▸ **Problem statement**
Where a line of the data below has the string "AtLane", copy that line.

▸ **Available records**
theorem execLdm_ok (h : Hdr) (n : BitVec 3) (sc : Scope) (ord : Ord4) (d : SReg) (a : SReg) (off : BitVec 12) (s : State) (hs : MemOk s) : OkO (execLdm h n sc ord d a off s) := by
  unfold execLdm
  with_reducible repeat' (first | assumption | apply ok_of | simp only [ok_mk] | apply onceWord_ok | apply Stop.eff_ok | apply State.globalAt_ok | apply loadEff_ok | apply okO_next | apply okO_fault | apply okO_refused | apply okE_done | apply okE_ctl | apply okE_fault | apply okE_stall | apply okE_pause | apply okE_trap | apply okE_async | apply okE_gone | apply okE_late | apply okOpt_some | apply okOpt_none | apply okOpt_mapS | apply okOpt_map | apply okOpt_ite | intro _ _ _ | intro _ | (refine ok_fst ?_ (by assumption)) | (refine ok_snd ?_ (by assumption)) | (refine okOpt_elim ?_ (by assumption)) | (refine okXS_elim ?_ (by assumption)) | (refine okXS_elimE ?_ (by assumption)) | (refine okXE_elim ?_ (by assumption)) | (refine okXE_elimE ?_ (by assumption)) | (refine okX_elim ?_ (by assumption)) | (refine okO_elim ?_ (by assumption)) | (refine okOptF_elim ?_ (by assumption)) | (refine okOptS_elim ?_ (by assumption)) | (refine okXF_elim ?_ (by assumption)) | (refine okXO_elim ?_ (by assumption)) | split | dsimp only)

theorem execStm_ok (h : Hdr) (n : BitVec 3) (sc : Scope) (ord : Ord4) (d : SReg) (a : SReg) (off : BitVec 12) (s : State) (hs : MemOk s) : OkO (execStm h n sc ord d a off s) := by
  unfold execStm
  with_reducible repeat' (first | assumption | apply ok_of | simp only [ok_mk] | apply onceWord_ok | apply relAt_ok | apply Stop.eff_ok | apply State.globalAt_ok | apply State.enqueue_ok | apply okO_next | apply okO_fault | apply okO_refused | apply okE_done | apply okE_ctl | apply okE_fault | apply okE_stall | apply okE_pause | apply okE_trap | apply okE_async | apply okE_gone | apply okE_late | apply okOpt_some | apply okOpt_none | apply okOpt_mapS | apply okOpt_map | apply okOpt_ite | intro _ _ _ | intro _ | (refine ok_fst ?_ (by assumption)) | (refine ok_snd ?_ (by assumption)) | (refine okOpt_elim ?_ (by assumption)) | (refine okXS_elim ?_ (by assumption)) | (refine okXS_elimE ?_ (by assumption)) | (refine okXE_elim ?_ (by assumption)) | (refine okXE_elimE ?_ (by assumption)) | (refine okX_elim ?_ (by assumption)) | (refine okO_elim ?_ (by assumption)) | (refine okOptF_elim ?_ (by assumption)) | (refine okOptS_elim ?_ (by assumption)) | (refine okXF_elim ?_ (by assumption)) | (refine okXO_elim ?_ (by assumption)) | split | dsimp only)

theorem execLongLatencyResult_ok (s : State) (hs : MemOk s) : OkO (execLongLatencyResult s) := by
  unfold execLongLatencyResult
  with_reducible repeat' (first | assumption | apply ok_of | simp only [ok_mk] | apply State.setGrp_ok | apply State.quiet_ok | apply State.raiseLate_ok | apply okO_next | apply okO_fault | apply okO_refused | apply okE_done | apply okE_ctl | apply okE_fault | apply okE_stall | apply okE_pause | apply okE_trap | apply okE_async | apply okE_gone | apply okE_late | apply okOpt_some | apply okOpt_none | apply okOpt_mapS | apply okOpt_map | apply okOpt_ite | apply okOpt_getD | apply ok_ite | intro _ _ _ | intro _ | (refine ok_fst ?_ (by assumption)) | (refine ok_snd ?_ (by assumption)) | (refine okOpt_elim ?_ (by assumption)) | (refine okXS_elim ?_ (by assumption)) | (refine okXS_elimE ?_ (by assumption)) | (refine okXE_elim ?_ (by assumption)) | (refine okXE_elimE ?_ (by assumption)) | (refine okX_elim ?_ (by assumption)) | (refine okO_elim ?_ (by assumption)) | (refine okOptF_elim ?_ (by assumption)) | (refine okOptS_elim ?_ (by assumption)) | (refine okXF_elim ?_ (by assumption)) | (refine okXO_elim ?_ (by assumption)) | split | dsimp only)

theorem execBankQueueServe_ok (s : State) (hs : MemOk s) : OkO (execBankQueueServe s) := by
  unfold execBankQueueServe
  with_reducible repeat' (first | assumption | apply ok_of | simp only [ok_mk] | apply State.setCore_ok | apply State.updGrp_ok | apply State.quiet_ok | apply okO_next | apply okO_fault | apply okO_refused | apply okE_done | apply okE_ctl | apply okE_fault | apply okE_stall | apply okE_pause | apply okE_trap | apply okE_async | apply okE_gone | apply okE_late | apply okOpt_some | apply okOpt_none | apply okOpt_mapS | apply okOpt_map | apply okOpt_ite | intro _ _ _ | intro _ | (refine ok_fst ?_ (by assumption)) | (refine ok_snd ?_ (by assumption)) | (refine okOpt_elim ?_ (by assumption)) | (refine okXS_elim ?_ (by assumption)) | (refine okXS_elimE ?_ (by assumption)) | (refine okXE_elim ?_ (by assumption)) | (refine okXE_elimE ?_ (by assumption)) | (refine okX_elim ?_ (by assumption)) | (refine okO_elim ?_ (by assumption)) | (refine okOptF_elim ?_ (by assumption)) | (refine okOptS_elim ?_ (by assumption)) | (refine okXF_elim ?_ (by assumption)) | (refine okXO_elim ?_ (by assumption)) | split | dsimp only)

theorem State.fifoAtoms_ok (s : State) (gid : Nat) (g : Group) (sc : Scope) (op : AtOp) (w64 : Bool) (w : From) (ls : List AtLane) (hs : MemOk s) : OkOpt (State.fifoAtoms s gid g sc op w64 w ls) := by
  unfold State.fifoAtoms
  with_reducible repeat' (first | assumption | apply ok_of | simp only [ok_mk] | apply State.raiseLate_ok | apply State.atomLanes_ok | apply okOpt_some | apply okOpt_none | apply okOpt_mapS | apply okOpt_map | apply okOpt_ite | intro _ _ _ | intro _ | (refine ok_fst ?_ (by assumption)) | (refine ok_snd ?_ (by assumption)) | (refine okOpt_elim ?_ (by assumption)) | (refine okXS_elim ?_ (by assumption)) | (refine okXS_elimE ?_ (by assumption)) | (refine okXE_elim ?_ (by assumption)) | (refine okXE_elimE ?_ (by assumption)) | (refine okX_elim ?_ (by assumption)) | (refine okO_elim ?_ (by assumption)) | (refine okOptF_elim ?_ (by assumption)) | (refine okOptS_elim ?_ (by assumption)) | (refine okXF_elim ?_ (by assumption)) | (refine okXO_elim ?_ (by assumption)) | split | dsimp only)

theorem execStorePerform_ok (s : State) (hs : MemOk s) : OkO (execStorePerform s) := by
  unfold execStorePerform
  with_reducible repeat' (first | assumption | apply ok_of | simp only [ok_mk] | apply State.pass_ok | apply State.l1Store_ok | apply State.updGrp_ok | apply State.setTeam_ok | apply State.release_ok | apply State.quiet_ok | apply State.bankEnter_ok | apply State.fifoAtoms_ok | apply okO_next | apply okO_fault | apply okO_refused | apply okE_done | apply okE_ctl | apply okE_fault | apply okE_stall | apply okE_pause | apply okE_trap | apply okE_async | apply okE_gone | apply okE_late | apply okOpt_some | apply okOpt_none | apply okOpt_mapS | apply okOpt_map | apply okOpt_ite | apply okOpt_getD | apply ok_ite | intro _ _ _ | intro _ | (refine ok_fst ?_ (by assumption)) | (refine ok_snd ?_ (by assumption)) | (refine okOpt_elim ?_ (by assumption)) | (refine okXS_elim ?_ (by assumption)) | (refine okXS_elimE ?_ (by assumption)) | (refine okXE_elim ?_ (by assumption)) | (refine okXE_elimE ?_ (by assumption)) | (refine okX_elim ?_ (by assumption)) | (refine okO_elim ?_ (by assumption)) | (refine okOptF_elim ?_ (by assumption)) | (refine okOptS_elim ?_ (by assumption)) | (refine okXF_elim ?_ (by assumption)) | (refine okXO_elim ?_ (by assumption)) | split | dsimp only)

theorem atomDone_ok (s : State) (c : Ctx) (acq : Bool) (sc : Scope) (cas : Bool) (w64 : Bool) (d : Option Reg) (lines : List Nat) (rs : List (AtLane × Option W64)) (hs : MemOk s) : OkE (atomDone s c acq sc cas w64 d lines rs) := by
  unfold atomDone
  with_reducible repeat' (first | assumption | apply ok_of | simp only [ok_mk] | apply State.acquire_ok | apply okE_done | apply okE_ctl | apply okE_fault | apply okE_stall | apply okE_pause | apply okE_trap | apply okE_async | apply okE_gone | apply okE_late | apply okOpt_some | apply okOpt_none | apply okOpt_mapS | apply okOpt_map | apply okOpt_ite | apply okOpt_getD | apply ok_ite | intro _ _ _ | intro _ | (refine ok_fst ?_ (by assumption)) | (refine ok_snd ?_ (by assumption)) | (refine okOpt_elim ?_ (by assumption)) | (refine okXS_elim ?_ (by assumption)) | (refine okXS_elimE ?_ (by assumption)) | (refine okXE_elim ?_ (by assumption)) | (refine okXE_elimE ?_ (by assumption)) | (refine okX_elim ?_ (by assumption)) | (refine okO_elim ?_ (by assumption)) | (refine okOptF_elim ?_ (by assumption)) | (refine okOptS_elim ?_ (by assumption)) | (refine okXF_elim ?_ (by assumption)) | (refine okXO_elim ?_ (by assumption)) | split | dsimp only)

theorem atomNow_ok (s : State) (c : Ctx) (op : AtOp) (w64 : Bool) (sc : Scope) (ord : Ord4) (d : Option Reg) (cc : Reg) (ls : List LaneAt) (hs : MemOk s) : OkE (atomNow s c op w64 sc ord d cc ls) := by
  unfold atomNow
  with_reducible repeat' (first | assumption | apply ok_of | simp only [ok_mk] | apply State.pass_ok | apply relAt_ok | apply State.atomLanes_ok | apply atomDone_ok | apply okE_done | apply okE_ctl | apply okE_fault | apply okE_stall | apply okE_pause | apply okE_trap | apply okE_async | apply okE_gone | apply okE_late | apply okOpt_some | apply okOpt_none | apply okOpt_mapS | apply okOpt_map | apply okOpt_ite | apply ok_ite | intro _ _ _ | intro _ | (refine ok_fst ?_ (by assumption)) | (refine ok_snd ?_ (by assumption)) | (refine okOpt_elim ?_ (by assumption)) | (refine okXS_elim ?_ (by assumption)) | (refine okXS_elimE ?_ (by assumption)) | (refine okXE_elim ?_ (by assumption)) | (refine okXE_elimE ?_ (by assumption)) | (refine okX_elim ?_ (by assumption)) | (refine okO_elim ?_ (by assumption)) | (refine okOptF_elim ?_ (by assumption)) | (refine okOptS_elim ?_ (by assumption)) | (refine okXF_elim ?_ (by assumption)) | (refine okXO_elim ?_ (by assumption)) | split | dsimp only)

theorem redQueue_ok (s : State) (c : Ctx) (op : AtOp) (w64 : Bool) (sc : Scope) (cc : Reg) (ls : List LaneAt) (hs : MemOk s) : OkE (redQueue s c op w64 sc cc ls) := by
  unfold redQueue
  with_reducible repeat' (first | assumption | apply ok_of | simp only [ok_mk] | apply State.enqueue_ok | apply okE_done | apply okE_ctl | apply okE_fault | apply okE_stall | apply okE_pause | apply okE_trap | apply okE_async | apply okE_gone | apply okE_late | apply okOpt_some | apply okOpt_none | apply okOpt_mapS | apply okOpt_map | apply okOpt_ite | apply ok_ite | intro _ _ _ | intro _ | (refine ok_fst ?_ (by assumption)) | (refine ok_snd ?_ (by assumption)) | (refine okOpt_elim ?_ (by assumption)) | (refine okXS_elim ?_ (by assumption)) | (refine okXS_elimE ?_ (by assumption)) | (refine okXE_elim ?_ (by assumption)) | (refine okXE_elimE ?_ (by assumption)) | (refine okX_elim ?_ (by assumption)) | (refine okO_elim ?_ (by assumption)) | (refine okOptF_elim ?_ (by assumption)) | (refine okOptS_elim ?_ (by assumption)) | (refine okXF_elim ?_ (by assumption)) | (refine okXO_elim ?_ (by assumption)) | split | dsimp only)

theorem atomWord_ok (s : State) (h : Hdr) (us : List Use) (op : AtOp) (w64 : Bool) (sc : Scope) (ord : Ord4) (d : Option Reg) (a : SReg) (b : Reg) (cc : Reg) (hs : MemOk s) : OkO (atomWord s h us op w64 sc ord d a b cc) := by
  unfold atomWord
  with_reducible repeat' (first | assumption | apply ok_of | simp only [ok_mk] | apply relAt_ok | apply Stop.eff_ok | apply State.globalAt_ok | apply memWord_ok | apply atomNow_ok | apply redQueue_ok | apply okO_next | apply okO_fault | apply okO_refused | apply okE_done | apply okE_ctl | apply okE_fault | apply okE_stall | apply okE_pause | apply okE_trap | apply okE_async | apply okE_gone | apply okE_late | apply ok_ite | intro _ _ _ | intro _ | (refine ok_fst ?_ (by assumption)) | (refine ok_snd ?_ (by assumption)) | (refine okOpt_elim ?_ (by assumption)) | (refine okXS_elim ?_ (by assumption)) | (refine okXS_elimE ?_ (by assumption)) | (refine okXE_elim ?_ (by assumption)) | (refine okXE_elimE ?_ (by assumption)) | (refine okX_elim ?_ (by assumption)) | (refine okO_elim ?_ (by assumption)) | (refine okOptF_elim ?_ (by assumption)) | (refine okOptS_elim ?_ (by assumption)) | (refine okXF_elim ?_ (by assumption)) | (refine okXO_elim ?_ (by assumption)) | split | dsimp only)

theorem atomScrWord_ok (s : State) (h : Hdr) (us : List Use) (op : AtOp) (w64 : Bool) (swz : Bool) (ord : Ord4) (d : Reg) (a : SReg) (b : Reg) (cc : Reg) (hs : MemOk s) : OkO (atomScrWord s h us op w64 swz ord d a b cc) := by
  unfold atomScrWord
  with_reducible repeat' (first | assumption | apply ok_of | simp only [ok_mk] | apply State.setTeam_ok | apply relAt_ok | apply State.atomLanes_ok | apply memWord_ok | apply atomDone_ok | apply okO_next | apply okO_fault | apply okO_refused | apply okE_done | apply okE_ctl | apply okE_fault | apply okE_stall | apply okE_pause | apply okE_trap | apply okE_async | apply okE_gone | apply okE_late | apply okOpt_some | apply okOpt_none | apply okOpt_mapS | apply okOpt_map | apply okOpt_ite | apply ok_ite | intro _ _ _ | intro _ | (refine ok_fst ?_ (by assumption)) | (refine ok_snd ?_ (by assumption)) | (refine okOpt_elim ?_ (by assumption)) | (refine okXS_elim ?_ (by assumption)) | (refine okXS_elimE ?_ (by assumption)) | (refine okXE_elim ?_ (by assumption)) | (refine okXE_elimE ?_ (by assumption)) | (refine okX_elim ?_ (by assumption)) | (refine okO_elim ?_ (by assumption)) | (refine okOptF_elim ?_ (by assumption)) | (refine okOptS_elim ?_ (by assumption)) | (refine okXF_elim ?_ (by assumption)) | (refine okXO_elim ?_ (by assumption)) | split | dsimp only)

theorem execAtom_ok (h : Hdr) (op : AOp) (o : Atm) (s : State) (hs : MemOk s) : OkO (execAtom h op o s) := by
  unfold execAtom
  with_reducible repeat' (first | assumption | apply ok_of | simp only [ok_mk] | apply atomWord_ok | apply okO_next | apply okO_fault | apply okO_refused | apply okE_done | apply okE_ctl | apply okE_fault | apply okE_stall | apply okE_pause | apply okE_trap | apply okE_async | apply okE_gone | apply okE_late | apply okOpt_some | apply okOpt_none | apply okOpt_mapS | apply okOpt_map | apply okOpt_ite | intro _ _ _ | intro _ | (refine ok_fst ?_ (by assumption)) | (refine ok_snd ?_ (by assumption)) | (refine okOpt_elim ?_ (by assumption)) | (refine okXS_elim ?_ (by assumption)) | (refine okXS_elimE ?_ (by assumption)) | (refine okXE_elim ?_ (by assumption)) | (refine okXE_elimE ?_ (by assumption)) | (refine okX_elim ?_ (by assumption)) | (refine okO_elim ?_ (by assumption)) | (refine okOptF_elim ?_ (by assumption)) | (refine okOptS_elim ?_ (by assumption)) | (refine okXF_elim ?_ (by assumption)) | (refine okXO_elim ?_ (by assumption)) | split | dsimp only)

▸ **Written reply**
theorem State.fifoAtoms_ok (s : State) (gid : Nat) (g : Group) (sc : Scope) (op : AtOp) (w64 : Bool) (w : From) (ls : List AtLane) (hs : MemOk s) : OkOpt (State.fifoAtoms s gid g sc op w64 w ls) := by
theorem atomDone_ok (s : State) (c : Ctx) (acq : Bool) (sc : Scope) (cas : Bool) (w64 : Bool) (d : Option Reg) (lines : List Nat) (rs : List (AtLane × Option W64)) (hs : MemOk s) : OkE (atomDone s c acq sc cas w64 d lines rs) := by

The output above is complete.